Personal information
- Born: 22 September 1999 (age 26) Makhachkala, Dagestan, Russia

Sport
- Sport: Taekwondo
- University team: Dagestan State University

Medal record
Representing Azerbaijan
Olympic Games
| Silver medal – second place | 2024 Paris | 58 kg |
World Championships
| Bronze medal – third place | 2025 Wuxi | 58 kg |
European Championships
| Bronze medal – third place | 2024 Belgrade | 58 kg |
European Games
| Bronze medal – third place | 2023 Krakow | 58 kg |
Islamic Solidarity Games
| Silver medal – second place | 2017 Baku | 54 kg |
| Bronze medal – third place | 2021 Konya | 58 kg |
| Bronze medal – third place | 2025 Riyadh | 60 kg |
World Junior Championships
| Silver medal – second place | 2016 Burnaby | 55 kg |
European Junior Championships
| Bronze medal – third place | 2015 Daugavspils | 48 kg |

= Gashim Magomedov =

Azerbaijani taekwondo practitioner (born 1999)

Gashim Magomedov (Qaşım Maqomedov; born 22 September 1999) is an Azerbaijani taekwondo practitioner.

==Career==
He won bronze at the 2021 Islamic Solidarity Games in Konya, Turkey in August 2022.

Magomedov was a bronze medalist at the 2023 European Games in Poland in the Men's 58 kg in June 2023. He won bronze at the Qatar International Taekwondo Open held in Doha in October 2023. In November 2023, he won gold at Balkan Cup 2023 in the 63 kg division.

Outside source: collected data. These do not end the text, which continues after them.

/-- An error in storage: words that a bound team does not have are not struck. A line of an expander is one that the expander reports poison for
(R209, R410). When and where errors come is an input of the machine. (DESIGN CHOICE, log entry 94) -/
def State.upset (s : State) (u : Upset) : State :=
  match u with
  | .line gid reg lane single => s.setGrp gid ((s.grp gid).strike reg lane single)
  | .elem t n w single =>
      let x := s.team t
      if !x.bound || x.desc.tiles ≤ n || 2048 ≤ w then s
      else
        let r := strike single w (x.tile n).ce (x.tile n).ue
        s.setTeam t { x with tiles := Tab.set x.tiles n { x.tile n with ce := r.1, ue := r.2 } }
  | .scale t n w single =>
      let x := s.team t
      if !x.bound || x.desc.tiles ≤ n || 128 ≤ w then s
      else
        let r := strike single w (x.tile n).ceS (x.tile n).ueS
        s.setTeam t { x with tiles := Tab.set x.tiles n { x.tile n with ceS := r.1, ueS := r.2 } }
  | .acc t n c single =>
      let x := s.team t
      if !x.bound || 16 * x.desc.accg ≤ n || 64 ≤ c then s
      else
        let r := strike single c (x.row n).ce (x.row n).ue
        s.setTeam t { x with acc := Tab.set x.acc n { x.row n with ce := r.1, ue := r.2 } }
  | .spad t w =>
      let x := s.team t
      if !x.bound || 64 * x.desc.spad ≤ w then s else s.setTeam t { x with spadUe := putNew w x.spadUe }
  | .mem l =>
      if isCxl (64 * l) then s.setSide l { s.sideOf l with pois := true } else s.setSide l { s.sideOf l with ue := true }

end Sys2Proof.Machine
end

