-- ==== Sys2Proof/Machine/Frontier.lean ====
section
/-!
DEFINITION. The frontier store: firing and completion of points (R311, R312), mirrors (R317), and the commands of FRCMD (R318 to R323).
-/

namespace Sys2Proof.Machine

open Sys2Proof

/-! ### Points -/

/-- POINT_FIRE (R311): a running slot fires its lowest ready point while fewer than 64 are in flight. -/
def execPointFire (die fid : Nat) (s : State) : Out :=
  let x := s.front die fid
  if x.st ≠ 1 || 64 ≤ x.pts.length then .next s
  else match x.nextPoint with
    | none => .next s
    | some lin => .next (s.setFront die fid { x with pts := x.pts ++ [{ lin := lin }] })

/-- A point leaves the slot with its completion recorded (R309, R312). -/
def Front.complete (x : Front) (lin : Nat) : Front :=
  let n := x.sweep.inner
  let r := lin / n
  { x with rows := Tab.set x.rows r (rowRecord (Tab.get 0#32 x.rows r) (lin % n)), pts := x.pts.filter (·.lin != lin) }

/-- POINT_COMPLETION (R312): the group of a point has ended, with its jobs, copies and programs. -/
def execPointCompletion (die fid point : Nat) (s : State) : Out :=
  let x := s.front die fid
  if x.st = 0 || 3 < x.st || !x.pts.any (fun p => p.lin == point && p.ended) then .next s
  else .next (s.setFront die fid (x.complete point))

/-! ### Mirrors (R317) -/

/-- A slot keeps the rows of its part. -/
def Front.holdsRows (x : Front) : Bool := 1 ≤ x.st && x.st ≤ 4

/-- The word of a row as the slot of the launch that owns it holds it. -/
def State.ownerWord (s : State) (x : Front) (row : Nat) : Option Word :=
  (s.dies.flatMap (·.fronts)).findSome? fun y =>
    if y.holdsRows && y.ctx == x.ctx && y.launch == x.launch && y.owns row then some (Tab.get 0#32 y.rows row) else none

/-- The halo rows of a slot. -/
def Front.haloRows (x : Front) : List Nat := x.sweep.halo x.rfirst x.rlast

/-- Mirrors of a slot brought up to date. -/
def State.mirrored (s : State) (x : Front) (rows : List Nat) : Front :=
  rows.foldl (fun y r => match s.ownerWord x r with
    | some w => { y with mirror := Tab.set y.mirror r w }
    | none => y) x

/-- MIRROR_UPDATE (R317). -/
def execMirrorUpdate (die fid row : Nat) (s : State) : Out :=
  let x := s.front die fid
  if !x.holdsRows || !x.haloRows.contains row then .next s
  else .next (s.setFront die fid (s.mirrored x [row]))

/-! ### FRCMD (R318) -/

/-- Fields of w0. -/
def frFid (w0 : DWord) : Nat := bits w0.toNat 59 56
def frCtx (w0 : DWord) : Nat := bits w0.toNat 55 50
def frAddr (w0 : DWord) : Nat := bits w0.toNat 47 0

/-- The image address of SAVE and RESTORE, a multiple of 64. (DEDUCED, log entry 64) -/
def frImage (w0 : DWord) : Nat := frAddr w0 / 64 * 64

/-- A command that is not accepted: CAUSE 5, reported. (DEDUCED, log entry 65) -/
def State.frIgnore (s : State) (die : Nat) (w0 : DWord) : State :=
  let fid := frFid w0
  (s.setFront die fid { s.front die fid with cause := 5 }).report "frontier" [die, fid, 5]

/-- The running frontier node of a context that satisfies a test: queue and node. -/
def State.frontNode (s : State) (ctx : Nat) (f : Node → Bool) : Option (Nat × Nat) :=
  (s.ctx ctx).queues.findSome? fun q =>
    ((upto q.2.nodes.length).find? fun n => (q.2.node n).st == 1 && (q.2.node n).kind == 1 && f (q.2.node n)).map fun n => (q.1, n)

/-- Queue, node and launch of a part: of the running node, else of another part of the same descriptor, else a new launch.
(DEDUCED, log entry 64) -/
def State.partLaunch (s : State) (ctx : Nat) (words : List DWord) (f : Node → Bool) : (Nat × Nat × Nat) × State :=
  match s.frontNode ctx f with
  | some (q, n) => ((q, n, ((s.queue ctx q).node n).launch), s)
  | none =>
      match (s.dies.flatMap (·.fronts)).find? fun y => y.holdsRows && y.ctx == ctx && y.words == words with
      | some y => ((y.queue, y.node, y.launch), s)
      | none =>
          let r := s.newLaunch { ctx := ctx, queue := 0, node := 0, det := bit (s.ctx ctx).mode 1, blocks := 0 }
          ((0, 0, r.1), r.2)

/-- START: the descriptor is read and the rows of the part are zero. (DEDUCED, log entry 64) -/
def State.startPart (s : State) (die fid ctx addr a b : Nat) : State :=
  let c := s.frontCheck ctx addr
  let words := c.2.take 6
  let v := sweepOf (nth 0#64 words 1).toNat (nth 0#64 words 2).toNat
  let bad := fun cause => (s.setFront die fid { st := 5, cause := cause, ctx := ctx }).report "frontier" [die, fid, cause]
  if c.1 ≠ 0 then bad 1
  else if !v.partFits a b then bad 4
  else
    let r := s.partLaunch ctx words fun n => n.desc == addr
    r.2.setFront die fid
      { st := 1, ctx := ctx, queue := r.1.1, node := r.1.2.1, launch := r.1.2.2, words := words, rfirst := a, rlast := b }

/-- FRONTIER_START (R318). A write of an OP that no command has is ignored and reported too. (DEDUCED, log entry 73) -/
def execFrontierStart (die : Nat) (w0 : DWord) (s : State) : Out :=
  let w1 := (s.die die).frcmd.toNat
  if (s.front die (frFid w0)).st ≠ 0 || bits w0.toNat 63 60 ≠ 1 then .next (s.frIgnore die w0)
  else .next (s.startPart die (frFid w0) (frCtx w0) (frAddr w0) (bits w1 13 0) (bits w1 27 14))

/-- FRONTIER_STOP (R320): firing stops, points not yet bound are withdrawn, and the watchdog of retirement starts. -/
def execFrontierStop (die : Nat) (w0 : DWord) (s : State) : Out :=
  let x := s.front die (frFid w0)
  let w := bits (s.die die).frcmd.toNat 47 32
  if x.st ≠ 1 then .next (s.frIgnore die w0)
  else .next (s.setFront die (frFid w0) { x with
    st := 2, pts := x.pts.filter fun p => p.team.isSome || p.ended || p.saved, expired := false
    due := s.pkg.wtime + 1000 * (if w = 0 then 100 else w) })

/-- FRONTIER_RETIREMENT_EXPIRY (R320): the unit asks firmware for the pre-emption of every point still in flight. (DEDUCED, log entry 65) -/
def execFrontierRetirementExpiry (die fid : Nat) (s : State) : Out :=
  let x := s.front die fid
  if x.st ≠ 2 || x.expired || s.pkg.wtime < x.due then .next s
  else .next ((s.setFront die fid { x with expired := true }).report "frontier-preempt" ([die, fid] ++ x.pts.filterMap (·.team)))

/-! ### Images (R321, R322) -/

/-- Points in ascending linear index. -/
def insertPoint (p : Point) : List Point → List Point
  | [] => [p]
  | q :: qs => if p.lin ≤ q.lin then p :: q :: qs else q :: insertPoint p qs

/-- Where the in-flight entries of an image lie. -/
def entriesAt (rows : Nat) : Nat := roundUp (64 + 4 * rows) 16

/-- The image of a slot. -/
def Front.image (x : Front) : List Byte :=
  let n := x.rlast + 1 - x.rfirst
  let entry := fun p : Point =>
    let c := x.sweep.coords p.lin
    leBytes 8 (c.2.2 * 2 ^ 24 + c.2.1 * 2 ^ 12 + c.1) ++ leBytes 8 p.cimg
  padTo (entriesAt n)
    (wordsLe ((upto 6).map (fun k => (nth 0#64 x.words k).toNat) ++ [x.pts.length * 2 ^ 32 + x.rlast * 2 ^ 16 + x.rfirst, 0])
      ++ (rangeFrom x.rfirst n).flatMap fun r => leBytes 4 (Tab.get 0#32 x.rows r).toNat)
    ++ (x.pts.foldr insertPoint []).flatMap entry

/-- FRONTIER_SAVE (R321). -/
def execFrontierSave (die : Nat) (w0 : DWord) (s : State) : Out :=
  let x := s.front die (frFid w0)
  if x.st ≠ 3 then .next (s.frIgnore die w0)
  else .next ((s.writeUnit (s.ctx x.ctx).key (frImage w0) x.image).setFront die (frFid w0) {})

/-- A row word of an image is canonical for an extent. -/
def rowGood (inner : Nat) (w : Word) : Bool := rowCount w ≤ inner && rowLook w < 2 ^ (inner - rowCount w - 1)

/-- The point of an entry in a space; `none` outside it. -/
def entryPoint (v : Sweep) (w : Nat) : Option Nat :=
  let a := bits w 11 0
  let b := bits w 23 12
  let c := bits w 35 24
  if v.dims = 1 then (if a < v.e0 then some a else none)
  else if v.dims = 2 then (if a < v.e0 && b < v.e1 then some (a * v.e1 + b) else none)
  else if a < v.e0 && b < v.e1 && c < v.e2 then some ((a * v.e1 + b) * v.e2 + c) else none

/-- A point may be in flight in a part: it lies there, is not complete, and keeps to the look-ahead limit. -/
def Front.mayFly (x : Front) (lin : Nat) : Bool :=
  let n := x.sweep.inner
  let w := Tab.get 0#32 x.rows (lin / n)
  x.owns (lin / n) && !pointDone w (lin % n) && lin % n ≤ rowCount w + 16

/-- A slot read from an image, `none` where the image is malformed (R322). (DEDUCED, log entry 64) -/
def State.frontImage (s : State) (ctx addr : Nat) : Option Front :=
  let key := (s.ctx ctx).key
  let hd := s.bytesAs key addr 64
  let words := (dwords hd 6)
  let v := sweepOf (wordLe hd 1) (wordLe hd 2)
  let w6 := wordLe hd 6
  let a := bits w6 13 0
  let b := bits w6 29 16
  let ninf := bits w6 38 32
  let entry := match s.readDesc ioUnit ctx (bits (wordLe hd 0) 47 0) with | .ok (some d) => d.team == 0 | _ => false
  if !frontWordsGood (words.map (·.toNat) ++ [w6 - bits w6 38 32 * 2 ^ 32 - b * 2 ^ 16 - a, wordLe hd 7]) || !entry || !v.partFits a b || 64 < ninf then none
  else
    let rows := (rangeFrom a (b + 1 - a)).map fun r => (r, BitVec.ofNat 32 (leVal (s.bytesAs key (addr + 64 + 4 * (r - a)) 4)))
    let x : Front := { st := 3, ctx := ctx, words := words, rfirst := a, rlast := b, rows := rows }
    let es := (upto ninf).map fun k =>
      let bs := s.bytesAs key (addr + entriesAt (b + 1 - a) + 16 * k) 16
      (entryPoint v (wordLe bs 0), bits (wordLe bs 1) 47 0)
    if rows.all (fun r => rowGood v.inner r.2) && es.all (fun e => match e.1 with | some p => x.mayFly p | none => false) then
      some { x with pts := es.map fun e => { lin := e.1.getD 0, saved := true, cimg := e.2 } }
    else none

/-- FRONTIER_RESTORE (R322). -/
def execFrontierRestore (die : Nat) (w0 : DWord) (s : State) : Out :=
  let fid := frFid w0
  if (s.front die fid).st ≠ 0 then .next (s.report "frontier" [die, fid, 2])
  else match s.frontImage (frCtx w0) (frImage w0) with
    | none => .next ((s.setFront die fid { cause := 3 }).report "frontier" [die, fid, 3])
    | some x =>
        let r := s.partLaunch x.ctx x.words fun n => n.words.drop 4 == x.words
        .next (r.2.setFront die fid { x with queue := r.1.1, node := r.1.2.1, launch := r.1.2.2 })

/-- FRONTIER_RESUME (R323): the mirrors are rebuilt and the slot runs. -/
def execFrontierResume (die : Nat) (w0 : DWord) (s : State) : Out :=
  let x := s.front die (frFid w0)
  if x.st ≠ 3 then .next (s.frIgnore die w0)
  else .next (s.setFront die (frFid w0) { s.mirrored { x with mirror := [] } x.haloRows with st := 1 })

/-- FRONTIER_RELEASE (R318): the rows of a complete part reach every mirror before the slot is free. (DEDUCED, log entry 65) -/
def execFrontierRelease (die : Nat) (w0 : DWord) (s : State) : Out :=
  let x := s.front die (frFid w0)
  if x.st != 4 && x.st != 5 then .next (s.frIgnore die w0)
  else
    let fresh := fun (y : Front) => if y.holdsRows then s.mirrored y (y.haloRows.filter x.owns) else y
    let t := { s with dies := s.dies.map fun d : Die => { d with fronts := d.fronts.map fresh } }
    .next (t.setFront die (frFid w0) {})

end Sys2Proof.Machine
end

He won the Grand Slam Champions Series held in Wuxi, China in December 2023.

Magomedov was a bronze medalist at the 2024 European Taekwondo Championships in the Men's 58 kg category.

Magomedov participated in the 2024 Summer Olympics in Paris where he won the silver medal and he reached the finals match, but could not collect the silver medal on the podium due to a heavy injury suffered in the competition.

He was selected to compete at the 2025 World Taekwondo Championships in Wuxi, China, in October 2025, in the men's flyweight division, winning the bronze medal.

In June 2026, at the Grand Prix taekwondo tournament in Rome, Gashim Magomedov (58 kg) won a bronze medal.